This short walkthrough demonstrates how to generate a random TE landscape and how to simulate Illumina paired-end reads for this landscape.
We simulate 1000 TE insertions in a population of N=100 haploid genomes. The TE insertions have a random position, family, strand and population frequency (between a range of 0.1 and 0.9). Finally we simulate Illumina paired-end data for a pooled population (Pool-Seq).
first we generate a pgd-file, i.e. a description of the TE landscape using our DSL (for details see https://sourceforge.net/p/simulates/wiki/Home/#manual)

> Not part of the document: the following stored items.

-- ==== Sys2Proof/Machine/State.lean ====
section
/-! DEFINITION. The state of the machine (10_state R20 to R39): the block's own registers, the configuration it is
built with, and what the other agents hold (ENV's known registers, HOST's pending inputs and answers), all plain
data; the reasons a step can stop; and the state after block reset (R39, R240). -/

namespace Sys2Proof.Machine

/-- MODE (R25). -/
inductive Mode where
  | ready
  | busy
  | fatal
  deriving DecidableEq, Repr

/-- The kind of `Failed(kind)` (R26). -/
inductive FailKind where
  | invalidArgument
  | timeout
  | hookError
  deriving DecidableEq, Repr

/-- VPSTATE (R26). -/
inductive VpState where
  | idle
  | configWriting
  | transactionPending
  | failed (kind : FailKind)
  deriving DecidableEq, Repr

/-- The line labels of the commands (R27), as the family files write them. -/
inductive Label where
  | I1 | I2 | RD1 | RD2 | WR1 | WR2 | RM1 | RM2
  | IA1 | IA2 | AS1 | AS2 | AS3 | DA1 | DA2 | DA3 | DA4 | DA5 | DA6
  | WM1 | WM2 | WM3 | WM4 | CD1 | CD2 | CD3 | CD4 | CD5 | CD6
  | RV1 | RV2 | RV3 | RV4 | IN1 | IN2 | IN3 | IN4 | IN5 | IN6 | IN7 | IN8
  | TD1 | TD2 | TC1 | TC2 | EG1 | EG2 | EG3
  | S0 | S1 | S2 | S3 | S4 | S5 | S6 | S7 | S8 | S9 | S10 | S11
  | EN1 | EN2 | EN3 | EN4 | EN5 | EN6 | EN7 | DS1 | DS2 | DS3 | DS4 | DS5 | DS6 | DS7
  deriving DecidableEq, Repr

/-- The line labels of the subroutines PollUntil, ClearTxDone, SetInitVoltage and ReportError. -/
inductive SubLabel where
  | P0 | P1 | P2 | P3 | P4 | P5
  | C0 | C1 | C2 | C3 | C4 | C5 | C6
  | V1 | V2 | V3 | V4 | V5 | V6
  | E1 | E2
  deriving DecidableEq, Repr

/-- PHASE (R27): the line of the command, and the line of the subroutine it is in, if any. R27 gives PHASE one label,
the line that produces the event, and says nothing of the line to return to. The pair is the model's choice (DESIGN
CHOICE, log 36): `sub` is R27's label while a subroutine with labels runs, and `line` is then the line that called it;
elsewhere `line` is R27's label. -/
structure Phase where
  line : Label
  sub : Option SubLabel
  deriving DecidableEq, Repr

/-- The status of a response (R101). -/
inductive Status where
  | ok
  | alreadyDeasserted
  | busy
  | invalidArgument
  | timeout
  | hookError
  | illegalCommand
  deriving DecidableEq, Repr

/-- The kinds of log event (R226). -/
inductive LogKind where
  | errFull
  | errRateLimited
  | configError
  | warnAlreadyDisabled
  deriving DecidableEq, Repr

/-- A callback with its arguments and what HOST answered (R46). -/
inductive Call where
  | checkTxdone (id : Nat) (answer : Bool)
  | clearTxdone (id : Nat)
  | recover (id : Nat)
  | preScale (d : DomId) (target : Word) (td : TD) (answer : PreScaleResult)
  | postScale (d : DomId) (target : Word) (td : TD) (tsel csel : Word)
  | getCurrentVoltageData (d : DomId) (answer : Option TD)
  deriving DecidableEq, Repr

/-- One event of the block at a port (R8, R11), and the two resets that may cut a command short (R242, R243). -/
inductive Event where
  | mmioRead (addr : Addr) (value : Word)
  | mmioWrite (addr : Addr) (value : Word)
  | domRead (d : DomId) (addr : Addr) (value : Word)
  | domWrite (d : DomId) (addr : Addr) (value : Word)
  | domRmw (d : DomId) (addr : Addr) (mask bits : Word) (new : Word)
  | call (c : Call)
  | log (kind : LogKind) (d : DomId)
  | delay (us : Nat)
  | respond (status : Status) (value : Word)
  | blockReset
  | socReset
  deriving DecidableEq, Repr

/-- The command latch (R28). -/
structure Latch where
  opc : BitVec 8
  sel : BitVec 8
  shift : BitVec 5
  a : Word
  b : Word
  c : Word
  d : Word
  bases : List Word
  deriving DecidableEq, Repr

/-- The working registers (R29). `none` is the spec's own "holds no value" (R34; log 7). Between a command's response
and the next accept they keep its values, the model's choice (log 35). -/
structure Work where
  ea : Option Addr := none
  v : Option Word := none
  m : Option Word := none
  cnt : Option Word := none
  okf : Option Bool := none
  cfg : Option Word := none
  vsel : Option Word := none
  tvolt : Option Word := none
  tsel : Option Word := none
  csel : Option Word := none
  tmo : Option Word := none
  wait : Option Word := none
  vmin : Option Word := none
  vmax : Option Word := none
  deriving DecidableEq, Repr

/-- A posted write (R36). -/
structure Write where
  port : Port
  addr : Addr
  value : Word
  deriving DecidableEq, Repr

/-- An entry of the posted-write queue (R36). The MODEL's own `request` says that the write asks for a global reset,
as the block addressed it when it was issued (R49, R243; log 18). -/
structure WEntry extends Write where
  request : Bool
  deriving DecidableEq, Repr

/-- What may happen at a turn, between two events (R11): a move of ENV, the SoC's global reset (R243), or a block
reset (R240). `keep` says of each queued write, oldest first, whether the target still observes it (R242). -/
inductive Move where
  | env (m : EnvMove)
  | socReset (keep : List Bool)
  | blockReset (keep : List Bool)
  deriving DecidableEq, Repr

/-- ENV's state as far as it is known (R47 to R55, R86). `regs` is the memory of the model: (key, word) pairs with
keys strictly rising (`Target.wf`); a key that is not listed has no known value, and a read of it is answered by a
free value (log 9). -/
structure Target where
  regs : List (Nat × Word)
  w1c : List Nat
  txdone : List (Nat × Bool)
  seen : List WEntry
  armed : Bool
  deriving DecidableEq, Repr

/-- The answers HOST has prepared for its callbacks (R46), first to be given first. -/
structure HostAnswers where
  preScale : List PreScaleResult
  lookup : List (Option TD)
  deriving DecidableEq, Repr

/-- The state. The first group is R20's list, in its order. -/
structure State where
  /-- BASE (R21). -/
  base : List Addr
  /-- VPEN (R22). -/
  vpen : List Bool
  /-- MSG (R23). -/
  msgCnt : Counter
  /-- REC (R24). -/
  recCnt : Counter
  /-- MODE (R25). -/
  mode : Mode
  /-- VPSTATE (R26). -/
  vpstate : VpState
  /-- PHASE (R27), the program counter; `none` while no command is in progress. -/
  phase : Option Phase
  /-- The command latch (R28). -/
  latch : Latch
  /-- The working registers (R29). -/
  work : Work
  /-- RES (R30), the status code of the last response. -/
  res : BitVec 8
  /-- RVAL (R30), the value of the last response. -/
  rval : Word
  /-- WQ (R36), oldest entry first. -/
  wq : List WEntry
  /-- The configuration (R7, R40): no step changes it. -/
  cfg : Config
  /-- CMD: words HOST has presented and the block has not taken (R90); no reset takes one off (log 37). -/
  cmd : List Word
  /-- A block reset HOST has signalled, with the fate of the queued writes (R240, R242). -/
  resetPin : Option (List Bool)
  /-- What happens at each coming turn (R11); where it ends, ENV moves freely (log 2). -/
  script : List (List Move)
  /-- Whether ENV may also reset the SoC at the turns the script does not cover (R79, R243; log 2). -/
  freeResets : Bool
  /-- HOST's prepared answers (R46). -/
  host : HostAnswers
  /-- ENV's state as far as it is known. -/
  target : Target
  /-- The MODEL's own: how many free values have been drawn (log 20). -/
  tick : Nat
  /-- The MODEL's own: every event so far with the PHASE that produced it, newest first (log 31). -/
  hist : List (Option Phase × Event)
  deriving DecidableEq, Repr

/-- The events so far, newest first. -/
def State.events (s : State) : List Event := s.hist.map (fun e => e.2)

/-- Why the machine stops with a fault. -/
inductive Fault where
  /-- Raised by every command in MODE FATAL, and by `step` there when no reset comes: "The block accepts no further
  command" (R212). Safe: the model stops where the block is stuck, and a reset is still taken by `step` (log 27). -/
  | fatalMode
  deriving DecidableEq, Repr

/-- Why the machine has no meaning for what it was asked. -/
inductive Refusal where
  /-- An arm of `exec` that has no meaning yet. Safe. -/
  | notModelled (mnemonic : String)
  /-- Raised by a register access at an address that is not a multiple of 4: "a model refuses a command whose
  resolved address ... is not a multiple of 4" (R63, U4). Safe. -/
  | misaligned
  /-- Raised where `place` is undefined: "A configuration in which some `place` is undefined is not admitted (the
  model refuses it)" (R13, R56, U9). Safe. -/
  | fieldOverflow
  /-- Raised by VP_TXDONE, VP_TXCLR and VP_SCALE: "a model refuses a command whose relied-on capability is absent"
  (R180, U10, U11). Safe. -/
  | missingCapability
  /-- Raised by every command when the configuration is not admitted: "A model refuses any other configuration"
  (R56). Safe. -/
  | configNotAdmitted
  /-- Raised by `step` and every command in MODE BUSY: a command runs whole within one step, so no step leaves or
  reset gives such a state (log 14). Safe. -/
  | midCommand
  deriving DecidableEq, Repr

/-- The state after block reset (R39, R240), of a block built with `c` and with nothing known of the other agents.
The latch, RES and RVAL have no value in the spec; the model names 0 (log 8). The script is empty and free turns may be
the SoC's reset (log 2). -/
def State.atReset (c : Config) : State where
  base := List.replicate c.npart 0
  vpen := List.replicate c.doms.length false
  msgCnt := c.n1
  recCnt := c.n2
  mode := .ready
  vpstate := .idle
  phase := none
  latch := { opc := 0, sel := 0, shift := 0, a := 0, b := 0, c := 0, d := 0, bases := [] }
  work := {}
  res := 0
  rval := 0
  wq := []
  cfg := c
  cmd := []
  resetPin := none
  script := []
  freeResets := true
  host := { preScale := [], lookup := [] }
  target := { regs := [], w1c := [], txdone := [], seen := [], armed := false }
  tick := 0
  hist := []

/-- The machine right after reset, with the configuration EX1 (log 5). -/
def State.reset : State := State.atReset Config.ex1

end Sys2Proof.Machine
end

python define-landscape_random-insertions-freq-range.py --chassis chasis1M.fasta --te-seqs teseq-clean-ml100noS4.fasta --insert-count 1000 --min-freq 0.1 --max-freq 0.9 --min-distance 500 --N 100 --output mylandscape.pgd
Note: we use a minimum distance of 500 between adjacent TE insertions
based on the pgd-file we generate the population genome
python build-population-genome.py --pgd mylandscape.pgd --te-seqs teseq-clean-ml100noS4.fasta --chassis chasis1M.fasta --output mylandscape.pg
We simulate 100.000 Illumina paired-end reads, with a read length of 100bp, an inner distance of 100bp, a standard deviation of the inner distance of 20 and an error rate of 15
python read_pool-seq_illumina-PE.py --pg mylandscape.pg --read-length 100 --inner-distance 100 --std-dev 20 --error-rate 0.01 --reads 100000 --fastq1 reads_1.fastq --fastq2 reads_2.fastq
The obtained reads may be used as input for tools identifying TE insertions using Illumina data, such as PoPoolationTE2 or TEMP.

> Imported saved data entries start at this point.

/-! ### The fault (60_exceptions R211 to R213, 40_regaccess R127) -/

/-- R127 and R212: every command of the partitioned layer with an invalid partition enters FATAL before any event, all
other state keeps its value. In FATAL no command runs; a step there is a fault unless a reset comes, of the block or,
once it was requested, of the SoC (R240, R243), and a reset leaves READY. That FATAL is a next state whose steps are
faults until a reset is the model's form of R212 (log 27). In the last clause two fields of `SocResetEnd` are the
model's, no words of R243: the SoC reset uses the request up (log 18), and CMD keeps its words (log 37). -/
def Obligations.InvalidPartitionIsFatal : Prop :=
  (∀ (i : Instr) (s : State), usesPartition i = true → s.mode = .ready → s.cfg.admitted = true →
    (s.cfg.npart ≤ (s.partitionOf i).toNat ∨ s.partitionOf i ∈ s.cfg.partInvalid ∨
      s.base.getD (s.partitionOf i).toNat 0 = 0) →
    ∃ t, exec i s = .next t ∧ FatalEntry s t) ∧
  (∀ (i : Instr) (s : State), s.mode = .fatal → exec i s = .fault .fatalMode) ∧
  (∀ s : State, s.mode = .fatal → s.resetPin = none → s.noResets = true → step s = .fault .fatalMode) ∧
  (∀ s : State, s.mode = .fatal → s.resetPin = none →
    step s = .fault .fatalMode ∨ ∃ t, step s = .next t ∧ t.mode = .ready ∧ ResetSince s t) ∧
  (∀ (s : State) (keep : List Bool), s.mode = .fatal → s.resetPin = some keep →
    ∃ t, step s = .next t ∧ t.mode = .ready) ∧
  (∀ (s : State) (keep : List Bool) (rest : List (List Move)), s.mode = .fatal → s.resetPin = none →
    s.script = [.socReset keep] :: rest → s.target.armed = true →
    ∃ t, step s = .next t ∧ SocResetEnd s t [])

/-- R211 and R213: a command ends in FATAL exactly when it is a command of the partitioned layer whose partition is
invalid, and then nothing was touched. -/
def Obligations.OnlyInvalidPartitionIsFatal : Prop :=
  ∀ (i : Instr) (s t : State), exec i s = .next t →
    (t.mode = .fatal ↔ usesPartition i = true ∧ ¬s.MappedPartition (s.partitionOf i)) ∧
    (t.mode = .fatal → FatalEntry s t)

/-- R63: no command accesses a register at an address that is not a multiple of 4, on either port. -/
def Obligations.AccessesAreWordAligned : Prop :=
  ∀ (i : Instr) (s t : State), exec i s = .next t →
    ∃ es, t.events = es ++ s.events ∧ ∀ e ∈ es, e.wordAligned = true

/-- R13: `lsb` is the lowest set bit; a placed value lies in its field and is read back from it, and `place` is
defined exactly when the value fits. -/
def Obligations.PlacedFieldReadsBack : Prop :=
  ∀ (m : Word), m ≠ 0 →
    m.getLsbD (lsb m) = true ∧ (∀ j < lsb m, m.getLsbD j = false) ∧
    (∀ x w, place x m = some w → field w m = BitVec.ofNat 32 x ∧ w &&& ~~~m = 0) ∧
    (∀ x : Nat, (place x m).isSome = true ↔
      x < 2 ^ (32 - lsb m) ∧ (BitVec.ofNat 32 x <<< lsb m) &&& ~~~m = 0)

The reads may be used to i) validate tools for TE identification and ii) test whether a given tool is suitable for TE identification in a species of interest (a particular set of genomic resources).
An example, demonstrating TE identification with the simulated reads, can be found here: [Validation_Pop2]
Next we show how to generate a custom TE landscape and simulate PacBio reads for this landscape.
We simulate 5 TE insertions in a population of N=100 haploid genomes. The TE insertions have a random position. We manually specifiy the family the strand and the population frequency. Finally we simulate PacBio reads sequencing all individuals separately (assuming a diploid organism).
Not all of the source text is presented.